Pre-Staging Without Enrollment
Section titled “Pre-Staging Without Enrollment”You can install the agent binary and service on an image without enrolling, then enroll on first boot. This is the standard pattern for VM templates and golden images.
- Install the agent binary (or run the MSI/PKG with no
ENROLLMENT_KEY). - Install the service:
breeze-agent service install. The service starts in a “waiting for enrollment” state and will not contact the server. - On first boot of a cloned VM, run
breeze-agent enroll <key> --server <url>from a startup script. The service auto-detects the new config and connects.

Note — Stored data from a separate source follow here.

-- ==== Sys2Proof/Laws/PerInstr.lean ====
section
/-! SUPPORT. The family Row: every command has a row of the opcode table (spec/opcode_table.json), numbered from 0. -/
namespace Sys2Proof

/-- The number of a command's row in spec/opcode_table.json. -/
def Instr.row : Instr → Nat
  | .resetTarget _ _ _ => 0
  | .clearTargetCounters _ _ _ => 1
  | .clearAllCounters _ _ => 2
  | .hedgeOpen _ => 3
  | .epochViewUpdate _ _ => 4
  | .hedgeRequest _ _ => 5
  | .hedgeReply _ _ => 6
  | .trellisAged => 7
  | .requestTagFree _ => 8
  | .responseTimeout _ _ _ => 9
  | .darkAccess _ _ _ => 10
  | .badAccess _ _ _ _ => 11
  | .registerWrite _ _ _ _ => 12
  | .load _ _ _ => 13
  | .graft _ _ _ => 14
  | .store _ _ => 15
  | .storeDone _ => 16
  | .fallback _ _ _ => 17
  | .planBurnFloor _ _ => 18
  | .revokeKey _ _ _ => 19
  | .abort _ _ => 20
  | .planCopyDone => 21
  | .planCheckDone => 22
  | .planDrainTimeout => 23
  | .planDrainDone => 24
  | .planCommitDone => 25
  | .resetNAssert => 26
  | .resetNDeassert => 27
  | .pwrOkRise => 28
  | .pwrOkFall => 29
  | .railUndervoltage => 30
  | .powerGood => 31
  | .fuseLoad _ _ _ _ => 32
  | .romCheck _ => 33
  | .bootDir _ => 34
  | .gkVerify => 35
  | .gkRun => 36
  | .pcieTrainingStart => 37
  | .memTrain _ => 38
  | .memRestore _ _ _ _ => 39
  | .imagesVerify _ => 40
  | .calLoad => 41
  | .planVerify _ => 42
  | .planApply => 43
  | .nandReplay => 44
  | .linksUp => 45
  | .ready => 46
  | .startTimerExpiry => 47
  | .dramClearDone => 48
  | .writeSlot _ _ _ _ => 49
  | .verifySlot _ _ _ => 50
  | .setPreferred _ _ _ => 51
  | .clearAttempts _ _ => 52
  | .bootBurnFloor _ _ => 53
  | .restartCold _ _ => 54
  | .pwrRequest _ _ _ _ => 55
  | .softwareShadeExit _ _ => 56
  | .processorWait _ _ => 57
  | .sequenceDone => 58
  | .settleHalfTimeout => 59
  | .settleTimeout => 60
  | .linkWaitTimeout => 61
  | .wakeNFall => 62
  | .rtcAlarm => 63
  | .pwrTimerExpiry => 64
  | .pcieWake => 65
  | .shadeTlpArrival _ => 66
  | .heldTlpServe => 67
  | .shadeFrameArrival _ _ => 68
  | .sensorSample _ _ => 69
  | .softDwellExpiry _ => 70
  | .hwThrottle => 71
  | .hwThrottleRelease => 72
  | .hwTrip => 73
  | .tripWakeRelease => 74
  | .powerCapStep _ => 75
  | .currentLimitSample _ => 76
  | .sustainedPowerExpiry => 77
  | .limitRatioRaise => 78
  | .overvolt => 79
  | .undervolt => 80
  | .undervoltRelease => 81
  | .crystalLoss => 82
  | .refclkLoss _ _ => 83
  | .calRead _ _ => 84
  | .calWrite _ _ => 85
  | .calReload _ _ => 86
  | .calMeasure _ _ _ _ _ => 87
  | .watchdogRestart _ => 88
  | .watchdogExpiry _ => 89
  | .firmwareException _ => 90
  | .processorReload _ _ => 91
  | .romPortFlashTimeout _ => 92
  | .hotSwap _ _ _ => 93
  | .hotSwapSettleTimeout => 94
  | .firmwareReload _ _ _ => 95
  | .leaseRequest _ _ _ _ => 96
  | .leaseRenew _ _ _ => 97
  | .leaseRelease _ _ _ => 98
  | .nandSafePointDone => 99
  | .leaseRevocation _ => 100
  | .leaseTimerExpiry _ => 101
  | .keymbLoad _ _ _ => 102
  | .keymbClear _ _ _ => 103
  | .keymbClearAll _ _ => 104
  | .sqDoorbell _ _ _ => 105
  | .cqDoorbell _ _ _ => 106
  | .ringEnable _ _ _ => 107
  | .ringDisable _ _ _ => 108
  | .entryFetch _ => 109
  | .nop _ => 110
  | .hose _ => 111
  | .resume _ => 112
  | .cqCoalesceTimer _ => 113
  | .msixUnmask _ _ _ _ _ => 114
  | .heartbeatBeat _ => 115
  | .heartbeatLapse => 116
  | .grant _ _ => 117
  | .reclaim _ _ => 118
  | .functionReset _ _ => 119
  | .d3hotEntry _ => 120
  | .busMasterEnable _ _ => 121
  | .pcieLinkDown => 122
  | .pcieLinkUp _ _ => 123
  | .fnWrite _ _ _ _ => 124
  | .ringOwnerWrite _ _ _ _ => 125
  | .bar4Access _ _ _ => 126
  | .smbusPacket _ => 127
  | .mctpReassemblyTimeout _ => 128
  | .setEndpointId _ _ _ => 129
  | .getEndpointId _ _ _ => 130
  | .getEndpointUuid _ _ _ => 131
  | .getMctpVersionSupport _ _ _ => 132
  | .getMessageTypeSupport _ _ _ => 133
  | .getVendorDefinedMessageSupport _ _ _ => 134
  | .setTid _ _ _ => 135
  | .getTid _ _ _ => 136
  | .getPldmVersion _ _ _ => 137
  | .getPldmTypes _ _ _ => 138
  | .getPldmCommands _ _ _ => 139
  | .getSensorReading _ _ _ => 140
  | .getStateSensorReadings _ _ _ => 141
  | .getPdrRepositoryInfo _ _ _ => 142
  | .getPdr _ _ _ => 143
  | .getStatus _ _ _ => 144
  | .getBootFail _ _ _ => 145
  | .readReg _ _ _ => 146
  | .writeReg _ _ _ => 147
  | .stageWrite _ _ _ => 148
  | .tokenQuery _ _ _ => 149
  | .tokenYield _ _ _ => 150
  | .wake _ _ _ => 151
  | .arbitrationRetry => 152
  | .alertResponse => 153
  | .addressMatch => 154
  | .shedAccess _ _ _ _ _ _ _ => 155
  | .shedFillDone _ _ _ => 156
  | .eccScrub _ _ => 157
  | .qosWindow _ => 158
  | .refreshRateChange _ _ => 159
  | .shedFill _ _ _ _ => 160
  | .shedWriteback _ _ _ _ => 161
  | .shedFlush _ _ => 162
  | .translationWalk _ _ _ _ _ => 163
  | .batchTimeout _ => 164
  | .batchWrite _ => 165
  | .faultTimeout _ => 166
  | .invalAll _ _ => 167
  | .invalAllot _ _ _ => 168
  | .invalRange _ _ _ => 169
  | .invalidationDone => 170
  | .faultRingEnable _ _ => 171
  | .slabCredit _ _ => 172
  | .releaseAdd _ _ _ _ => 173
  | .hoseCfgWrite _ _ _ _ => 174
  | .bedNop _ _ => 175
  | .endWave _ _ => 176
  | .br _ _ => 177
  | .brp _ _ => 178
  | .call _ _ => 179
  | .ret _ _ => 180
  | .brk _ _ => 181
  | .sleep _ _ => 182
  | .sleepExpiry _ _ => 183
  | .execp _ _ => 184
  | .mov _ _ => 185
  | .add _ _ => 186
  | .sub _ _ => 187
  | .mul _ _ => 188
  | .fma _ _ => 189
  | .mad _ _ => 190
  | .mulhi _ _ => 191
  | .min _ _ => 192
  | .max _ _ => 193
  | .and _ _ => 194
  | .or _ _ => 195
  | .xor _ _ => 196
  | .not _ _ => 197
  | .shl _ _ => 198
  | .shr _ _ => 199
  | .sar _ _ => 200
  | .sel _ _ => 201
  | .clamp _ _ => 202
  | .floor _ _ => 203
  | .ceil _ _ => 204
  | .rndne _ _ => 205
  | .fract _ _ => 206
  | .rcp _ _ => 207
  | .rsq _ _ => 208
  | .sqrt _ _ => 209
  | .exp2 _ _ => 210
  | .log2 _ _ => 211
  | .sin _ _ => 212
  | .cos _ _ => 213
  | .dot4 _ _ => 214
  | .dot2 _ _ => 215
  | .popc _ _ => 216
  | .clz _ _ => 217
  | .bfe _ _ => 218
  | .bfi _ _ => 219
  | .eq _ _ => 220
  | .ne _ _ => 221
  | .lt _ _ => 222
  | .le _ _ => 223
  | .gt _ _ => 224
  | .ge _ _ => 225
  | .ord _ _ => 226
  | .unord _ _ => 227
  | .test _ _ => 228
  | .pand _ _ => 229
  | .por _ _ => 230
  | .pxor _ _ => 231
  | .pnot _ _ => 232
  | .cvt _ _ => 233
  | .ldb _ _ => 234
  | .stb _ _ => 235
  | .atomb _ _ => 236
  | .ldg _ _ => 237
  | .stg _ _ => 238
  | .atomg _ _ => 239
  | .prefetch _ _ => 240
  | .sample _ _ => 241
  | .gather4 _ _ => 242
  | .loadtex _ _ => 243
  | .loadDataArrival _ _ => 244
  | .bar _ _ => 245
  | .fence _ _ => 246
  | .semWait _ _ => 247
  | .semTake _ _ => 248
  | .semAdd _ _ => 249
  | .semSet _ _ => 250
  | .hrelease _ _ => 251
  | .semaphoreUpdate _ => 252
  | .waitTimeout _ _ => 253
  | .tmma _ _ => 254
  | .tsparse _ _ => 255
  | .taccStore _ _ => 256
  | .taccRead _ _ => 257
  | .taccWrite _ _ => 258
  | .twait _ _ => 259
  | .tensorEntryDone _ => 260
  | .shfl _ _ => 261
  | .shflx _ _ => 262
  | .readlane _ _ => 263
  | .writelane _ _ => 264
  | .radd _ _ => 265
  | .rmin _ _ => 266
  | .rmax _ _ => 267
  | .ballot _ _ => 268
  | .scan _ _ => 269
  | .trapClear _ _ => 270
  | .numxClear _ _ _ _ => 271
  | .gemm _ => 272
  | .conv _ => 273
  | .dwconv _ => 274
  | .pool _ => 275
  | .eltwise _ => 276
  | .reduce _ => 277
  | .gather _ => 278
  | .embedMatch _ => 279
  | .program _ => 280
  | .tileStart _ => 281
  | .tileComplete _ => 282
  | .maxTileTimeExpiry _ => 283
  | .bedRestore _ => 284
  | .rakeRaster _ => 285
  | .rakeFusion _ => 286
  | .binningDone => 287
  | .resolveDone _ => 288
  | .hpdRise _ => 289
  | .hpdLow => 290
  | .irqHpd _ => 291
  | .retrain _ _ => 292
  | .flipArm _ _ => 293
  | .vblankStart => 294
  | .auxNativeRead _ _ _ => 295
  | .auxNativeWrite _ _ _ => 296
  | .auxI2cRead _ _ _ => 297
  | .frameReceive _ _ _ => 298
  | .frameTransmit _ => 299
  | .macAgeOut _ _ => 300
  | .portLinkChange _ _ _ => 301
  | .vnicRxTail _ _ => 302
  | .vnicTxTail _ _ => 303
  | .ptpMessage _ => 304
  | .syncTimeout => 305
  | .slotStart _ _ _ => 306
  | .slotStop _ _ _ => 307
  | .slotStopDone _ => 308
  | .rtpPacket => 309
  | .reorderTimeout _ => 310
  | .ssrcSwitch _ => 311
  | .srtpKeyCommit _ _ _ => 312
  | .rtcpPacket => 313
  | .feedDoorbell _ _ _ => 314
  | .feedCopyDone _ => 315
  | .auDecoded _ _ => 316
  | .frameReleaseAdd _ _ _ => 317
  | .groupEnable _ _ _ => 318
  | .compress _ => 319
  | .decompress _ => 320
  | .furrowJobDone => 321
  | .query _ => 322
  | .create _ => 323
  | .appendMem _ => 324
  | .appendPkt _ => 325
  | .sealClip _ => 326
  | .evidenceRead _ => 327
  | .delete _ => 328
  | .volumeCreate _ => 329
  | .volumeDelete _ => 330
  | .format _ => 331
  | .nandProgramDone _ _ => 332
  | .nandReadDone _ _ => 333
  | .nandEraseDone _ _ => 334
  | .upkeep => 335
  | .scrubDue => 336
  | .acousticFrame _ => 337
  | .settlingEnd => 338
  | .prerollRead _ _ => 339
  | .prerollRelease _ _ => 340
  | .firedClear _ => 341
  | .voltageSettled => 342
  | .avsResponse _ => 343
  | .avsFault => 344
  | .bypass _ => 345
  | .samplePreload _ _ => 346
  | .extest _ _ => 347
  | .configurationRequest _ _ _ => 348
  | .hostCompletion _ _ => 349
  | .completionTimeout _ => 350
  | .alertNPulseEnd => 351
  | .scanoutLine _ => 352
  | .auxReply _ => 353
  | .appendPktToNs _ => 354
  | .powerOnDetect => 355
  | .powerOnRelease => 356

If you skip step 2 and run enroll after service install, the service picks up the new credentials within a few seconds without needing a restart.
Programmatic Bundle Generation
Section titled “Programmatic Bundle Generation”If you are building your own provisioning system, the same zip bundles the dashboard produces are available via the enrollment-key API:
POST /api/v1/enrollment-keys/:id/installer-linkThis issues a token-authenticated download URL that returns either:
- A signed MSI / PKG with properties baked in (when the signing service is configured)
- A zip bundle (
breeze-agent-windows.zip/ the equivalent macOS zip) when not
Both responses set Cache-Control: no-store and Content-Disposition: attachment. The download is single-use by default and decrements the parent enrollment key’s maxUsage atomically. See Enrollment Keys for the full API.